WHAT YOU HAVE TO DO » Copy out each line of the material below with no changes.

SUPPLIED INFORMATION »
/-- An output event of a cell on a core (R374): its counter, its record, and the trigger it may fire (R361). -/
def State.cellOutput (s : State) (core k bin : Nat) : State :=
  let w := (s.regs.devcell.get 0#64 k).toNat
  let s := s.countBank (field w 32 4) (field w 37 12 + bin)
  let n := (nth {} (s.core core).cells k).outputs + 1
  let s := s.modCore core fun c => { c with cells := modNth (fun z => { z with outputs := n }) c.cells k }
  let s := if bitAt w 36 then s.record core 49 (field w 32 4) 0 0 k (BitVec.ofNat 64 n) else s
  let t := s.regs.trtrig.toNat
  let c := s.core core
  if s.armed && bitAt t 14 && field t 11 3 == k && c.post.isNone && c.frozen.isNone then
    { (s.modCore core fun c => c.arm t s.clock) with agenda := Turn.now (.event .triggerFire) :: s.agenda }
  else s

/-- Bin of a run of cycles (R374). -/
def durBin (w run : Nat) : Nat :=
  ((List.range 7).find? fun i => run < w * 2 ^ i).getD 7

/-- A request of an allotment on a core is held while the routes change, which counts as throttled (R380): an atomic, a line, an access
to another core's rows, the write-backs of a publish, the elements of a drill's command. -/
def State.holdsRequest (s : State) (core al : Nat) : Bool :=
  s.plat.draining &&
    ((s.reqs.any fun r => r.core == core && r.al == al && s.heldUid r.id) ||
      ((s.core core).entries.any fun e => e.al == al && !e.arrived && s.heldTurn e.stamp) ||
      ((s.gangsOn core).any fun g => (s.block? g.blk).any (fun (b : Block) => b.al == al) &&
        ((g.groups.any fun x => x.pubHeld) ||
          s.saccs.any fun a => a.gang == g.uid && (s.block? a.blk).any fun (b : Block) => s.heldAcc a b)) ||
      (s.dbinds.any fun b => b.core == core && b.al == al && b.run.any fun (r : DRun) => r.ending.isNone && r.idx < r.cmd.total))

/-- Messages that were on their way when the drain began have not arrived (R380): atomics that no gate of a replay holds, accesses to
another core's rows, fetches that wait for no rebuild. -/
def State.onTheWay (s : State) : Bool :=
  (s.reqs.any fun r => !r.held && r.id < s.plat.drainUid) ||
    (s.saccs.any fun a => a.id < s.plat.drainUid && a.got.isNone && (s.block? a.blk).any fun (b : Block) =>
      !b.rowAway a.op.rows && (s.gang? a.gang).any fun (g : Gang) => g.core != b.core) ||
    s.cores.any fun c => c.entries.any fun e => !e.arrived && e.wantDue.isNone && e.stamp < s.plat.drainTurn

/-- The routes may switch: nothing is in flight, or the next 512 cycles would pass the 65,536 that the drain may take (R380). -/
def State.drainOver (s : State) : Bool := !s.onTheWay || s.plat.drainClock + 65536 < s.clock + 512

/-- Signals of timing, which the model does not follow: bank conflicts, throttling, the L2, stalls (assumption 21). -/
def State.timingSignal (s : State) (core code al : Nat) : Bool :=
  (code == 24 && s.holdsRequest core al) ||
  ((code == 12 || code == 24 || code == 25 || code == 26 || code == 30) &&
    (Config.freeWord s.free 9 ((s.clock * 32 + code) * 256 + core)).getLsbD 0)

/-- Whether a raw signal is high in a cycle for an allotment; `noted` are the signals of that cycle (R373). -/
def State.signalHigh (s : State) (core code al : Nat) (noted : List (Nat × Nat)) : Bool :=
  code == 31 || noted.contains (code, al) || s.timingSignal core code al

/-- One cycle of a cell (R374). -/
def State.cellCycle (s : State) (core k : Nat) (noted : List (Nat × Nat)) : State :=
  let w := (s.regs.devcell.get 0#64 k).toNat
  let al := field w 32 4
  let a := s.signalHigh core (field w 0 5) al noted
  let b := s.signalHigh core (field w 5 5) al noted
  let z := nth {} (s.core core).cells k
  let keep := fun (s : State) (z : Cell) => s.modCore core fun c => { c with cells := modNth (fun y => { z with outputs := y.outputs }) c.cells k }
  match field w 10 3 with
  | 1 => if a && b then s.cellOutput core k 0 else s
  | 2 =>
    let s := keep s { z with lastA := a }
    if a && !z.lastA && b then s.cellOutput core k 0 else s
  | 3 => if a then keep s { z with count := z.count + 1 } else s
  | 4 =>
    if a then keep s { z with lastA := true, run := z.run + 1 }
    else if z.lastA then
      (keep s { z with lastA := false, run := 0 }).cellOutput core k (durBin (Nat.max 1 (field w 16 16)) z.run)
    else s
  | _ => s

/-- One cycle of all cells of a core. -/
def State.coreCycle (s : State) (core : Nat) (noted : List (Nat × Nat)) : State :=
  (List.range 8).foldl (fun s k => s.cellCycle core k noted) s

/-- One cycle ends: the cells have seen its signals, and their records carry its count (R359, R374). -/
def State.endCycle (s : State) : State :=
  let s := s.enabled.foldl (fun s core => s.coreCycle core (s.core core).signals) s
  { s.mapCores fun c => { c with signals := [] } with clock := s.clock + 1 }

/-- Some cycles end, one after another. -/
def State.endCycles : Nat → State → State
  | 0, s => s
  | n + 1, s => State.endCycles n s.endCycle

/-- A THRESH window of 512 cycles ends (R374). -/
def execThreshWindow (s : State) : Host.Outcome State Fault Refusal :=
  if !s.due tickThresh 512 || s.clock == 0 then .next s
  else
    let s := s.ticked tickThresh
    let ks := (List.range 8).filter fun k => field (s.regs.devcell.get 0#64 k).toNat 10 3 == 3
    if ks.isEmpty then .next s
    else .next (s.enabled.foldl (fun s core => ks.foldl (fun s k =>
      let z := nth {} (s.core core).cells k
      let s := s.modCore core fun c => { c with cells := modNth (fun y => { y with count := 0 }) c.cells k }
      if z.count ≥ field (s.regs.devcell.get 0#64 k).toNat 16 16 then s.cellOutput core k 0 else s) s) s)

/-! PC sampling. -/

/-- The reason for which a parked group does not issue (R376). -/
def waitCode : Wait → Option Nat
  | .none => Option.none
  | .switchBit => some 7
  | .limit _ => some 12
  | .barWait .. | .barTry .. => some 14
  | .tryw .. => some 15
  | .regang => some 16
  | .resamp _ => some 17
  | .held _ => some 18
  | .cancel .. => some 19
  | .qfence .. => some 26
  | .vsync .. => some 31

/-- Reasons of timing, one of which holds where the state shows none (assumption 40). -/
def timingReasons : List Nat := [8, 9, 10, 13, 21, 24, 29, 30, 31]

/-- Why a group issues or does not in the present cycle (R376): 0 if its scheduler has issued a word of it; else the lowest reason that
holds: what it parks for or its next word waits for, a spent budget, and for a group that is not parked an older group or a higher
class picked, `cede`. -/
def State.sampleReason (s : State) (c : Ctx) (idx : Nat) : Nat :=
  let core := s.core c.core
  let tag := groupTag c.uid c.grp.low
  if core.lastIssue.get 0 c.sched == s.clock + 1 && core.lastWho.get 0 c.sched == tag then 0
  else
    let picked := (s.ahead c).filter fun _ => c.grp.wait == .none
    let rs := (waitCode c.grp.wait).toList ++
      (if c.grp.stalledAt == s.clock + 1 then [c.grp.stallWhy] else []) ++
      (if c.grp.probedAt == s.clock + 1 then [c.grp.probeWhy] else []) ++
      (if s.budgetLeft c then [] else [20]) ++
      (if c.grp.pubHeld && s.plat.draining then [21] else []) ++
      (if picked.any fun o => s.classOf o == s.classOf c then [22] else []) ++
      (if picked.any fun o => s.classOf o > s.classOf c then [23] else []) ++
      (if c.grp.wait == .none && core.ceded.get 0 c.sched == tag then [25] else [])
    match rs with
    | [] => nth 31 timingReasons ((Config.freeWord s.free 5 idx).toNat % timingReasons.length)
    | r :: rs => rs.foldl Nat.min r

WRITTEN RESPONSE »
/-- An output event of a cell on a core (R374): its counter, its record, and the trigger it may fire (R361). -/
def State.cellOutput (s : State) (core k bin : Nat) : State :=
  let w := (s.regs.devcell.get 0#64 k).toNat
  let s := s.countBank (field w 32 4) (field w 37 12 + bin)
  let n := (nth {} (s.core core).cells k).outputs + 1
  let s := s.modCore core fun c => { c with cells := modNth (fun z => { z with outputs := n }) c.cells k }
  let s := if bitAt w 36 then s.record core 49 (field w 32 4) 0 0 k (BitVec.ofNat 64 n) else s
  let t := s.regs.trtrig.toNat
  let c := s.core core
  if s.armed && bitAt t 14 && field t 11 3 == k && c.post.isNone && c.frozen.isNone then
    { (s.modCore core fun c => c.arm t s.clock) with agenda := Turn.now (.event .triggerFire) :: s.agenda }
  else s

/-- Bin of a run of cycles (R374). -/
def durBin (w run : Nat) : Nat :=
  ((List.range 7).find? fun i => run < w * 2 ^ i).getD 7

/-- A request of an allotment on a core is held while the routes change, which counts as throttled (R380): an atomic, a line, an access
to another core's rows, the write-backs of a publish, the elements of a drill's command. -/
def State.holdsRequest (s : State) (core al : Nat) : Bool :=
  s.plat.draining &&
    ((s.reqs.any fun r => r.core == core && r.al == al && s.heldUid r.id) ||
      ((s.core core).entries.any fun e => e.al == al && !e.arrived && s.heldTurn e.stamp) ||
      ((s.gangsOn core).any fun g => (s.block? g.blk).any (fun (b : Block) => b.al == al) &&
        ((g.groups.any fun x => x.pubHeld) ||
          s.saccs.any fun a => a.gang == g.uid && (s.block? a.blk).any fun (b : Block) => s.heldAcc a b)) ||
      (s.dbinds.any fun b => b.core == core && b.al == al && b.run.any fun (r : DRun) => r.ending.isNone && r.idx < r.cmd.total))

/-- Messages that were on their way when the drain began have not arrived (R380): atomics that no gate of a replay holds, accesses to
another core's rows, fetches that wait for no rebuild. -/
def State.onTheWay (s : State) : Bool :=
  (s.reqs.any fun r => !r.held && r.id < s.plat.drainUid) ||
    (s.saccs.any fun a => a.id < s.plat.drainUid && a.got.isNone && (s.block? a.blk).any fun (b : Block) =>
      !b.rowAway a.op.rows && (s.gang? a.gang).any fun (g : Gang) => g.core != b.core) ||
    s.cores.any fun c => c.entries.any fun e => !e.arrived && e.wantDue.isNone && e.stamp < s.plat.drainTurn

/-- The routes may switch: nothing is in flight, or the next 512 cycles would pass the 65,536 that the drain may take (R380). -/
def State.drainOver (s : State) : Bool := !s.onTheWay || s.plat.drainClock + 65536 < s.clock + 512

/-- Signals of timing, which the model does not follow: bank conflicts, throttling, the L2, stalls (assumption 21). -/
def State.timingSignal (s : State) (core code al : Nat) : Bool :=
  (code == 24 && s.holdsRequest core al) ||
  ((code == 12 || code == 24 || code == 25 || code == 26 || code == 30) &&
    (Config.freeWord s.free 9 ((s.clock * 32 + code) * 256 + core)).getLsbD 0)

/-- Whether a raw signal is high in a cycle for an allotment; `noted` are the signals of that cycle (R373). -/
def State.signalHigh (s : State) (core code al : Nat) (noted : List (Nat × Nat)) : Bool :=
  code == 31 || noted.contains (code, al) || s.timingSignal core code al

/-- One cycle of a cell (R374). -/
def State.cellCycle (s : State) (core k : Nat) (noted : List (Nat × Nat)) : State :=
  let w := (s.regs.devcell.get 0#64 k).toNat
  let al := field w 32 4
  let a := s.signalHigh core (field w 0 5) al noted
  let b := s.signalHigh core (field w 5 5) al noted
  let z := nth {} (s.core core).cells k
  let keep := fun (s : State) (z : Cell) => s.modCore core fun c => { c with cells := modNth (fun y => { z with outputs := y.outputs }) c.cells k }
  match field w 10 3 with
  | 1 => if a && b then s.cellOutput core k 0 else s
  | 2 =>
    let s := keep s { z with lastA := a }
    if a && !z.lastA && b then s.cellOutput core k 0 else s
  | 3 => if a then keep s { z with count := z.count + 1 } else s
  | 4 =>
    if a then keep s { z with lastA := true, run := z.run + 1 }
    else if z.lastA then
      (keep s { z with lastA := false, run := 0 }).cellOutput core k (durBin (Nat.max 1 (field w 16 16)) z.run)
    else s
  | _ => s

/-- One cycle of all cells of a core. -/
def State.coreCycle (s : State) (core : Nat) (noted : List (Nat × Nat)) : State :=
  (List.range 8).foldl (fun s k => s.cellCycle core k noted) s

/-- One cycle ends: the cells have seen its signals, and their records carry its count (R359, R374). -/
def State.endCycle (s : State) : State :=
  let s := s.enabled.foldl (fun s core => s.coreCycle core (s.core core).signals) s
  { s.mapCores fun c => { c with signals := [] } with clock := s.clock + 1 }

/-- Some cycles end, one after another. -/
def State.endCycles : Nat → State → State
  | 0, s => s
  | n + 1, s => State.endCycles n s.endCycle

/-- A THRESH window of 512 cycles ends (R374). -/
def execThreshWindow (s : State) : Host.Outcome State Fault Refusal :=
  if !s.due tickThresh 512 || s.clock == 0 then .next s
  else
    let s := s.ticked tickThresh
    let ks := (List.range 8).filter fun k => field (s.regs.devcell.get 0#64 k).toNat 10 3 == 3
    if ks.isEmpty then .next s
    else .next (s.enabled.foldl (fun s core => ks.foldl (fun s k =>
      let z := nth {} (s.core core).cells k
      let s := s.modCore core fun c => { c with cells := modNth (fun y => { y with count := 0 }) c.cells k }
      if z.count ≥ field (s.regs.devcell.get 0#64 k).toNat 16 16 then s.cellOutput core k 0 else s) s) s)

/-! PC sampling. -/

/-- The reason for which a parked group does not issue (R376). -/
def waitCode : Wait → Option Nat
  | .none => Option.none
  | .switchBit => some 7
  | .limit _ => some 12
  | .barWait .. | .barTry .. => some 14
  | .tryw .. => some 15
  | .regang => some 16
  | .resamp _ => some 17
  | .held _ => some 18
  | .cancel .. => some 19
  | .qfence .. => some 26
  | .vsync .. => some 31

/-- Reasons of timing, one of which holds where the state shows none (assumption 40). -/
def timingReasons : List Nat := [8, 9, 10, 13, 21, 24, 29, 30, 31]

/-- Why a group issues or does not in the present cycle (R376): 0 if its scheduler has issued a word of it; else the lowest reason that
holds: what it parks for or its next word waits for, a spent budget, and for a group that is not parked an older group or a higher
class picked, `cede`. -/
def State.sampleReason (s : State) (c : Ctx) (idx : Nat) : Nat :=
  let core := s.core c.core
  let tag := groupTag c.uid c.grp.low
  if core.lastIssue.get 0 c.sched == s.clock + 1 && core.lastWho.get 0 c.sched == tag then 0
  else
    let picked := (s.ahead c).filter fun _ => c.grp.wait == .none
    let rs := (waitCode c.grp.wait).toList ++
      (if c.grp.stalledAt == s.clock + 1 then [c.grp.stallWhy] else []) ++
      (if c.grp.probedAt == s.clock + 1 then [c.grp.probeWhy] else []) ++
      (if s.budgetLeft c then [] else [20]) ++
      (if c.grp.pubHeld && s.plat.draining then [21] else []) ++
      (if picked.any fun o => s.classOf o == s.classOf c then [22] else []) ++
      (if picked.any fun o => s.classOf o > s.classOf c then [23] else []) ++
      (if c.grp.wait == .none && core.ceded.get 0 c.sched == tag then [25] else [])
    match rs with
    | [] => nth 31 timingReasons ((Config.freeWord s.free 5 idx).toNat % timingReasons.length)
    | r :: rs => rs.foldl Nat.min r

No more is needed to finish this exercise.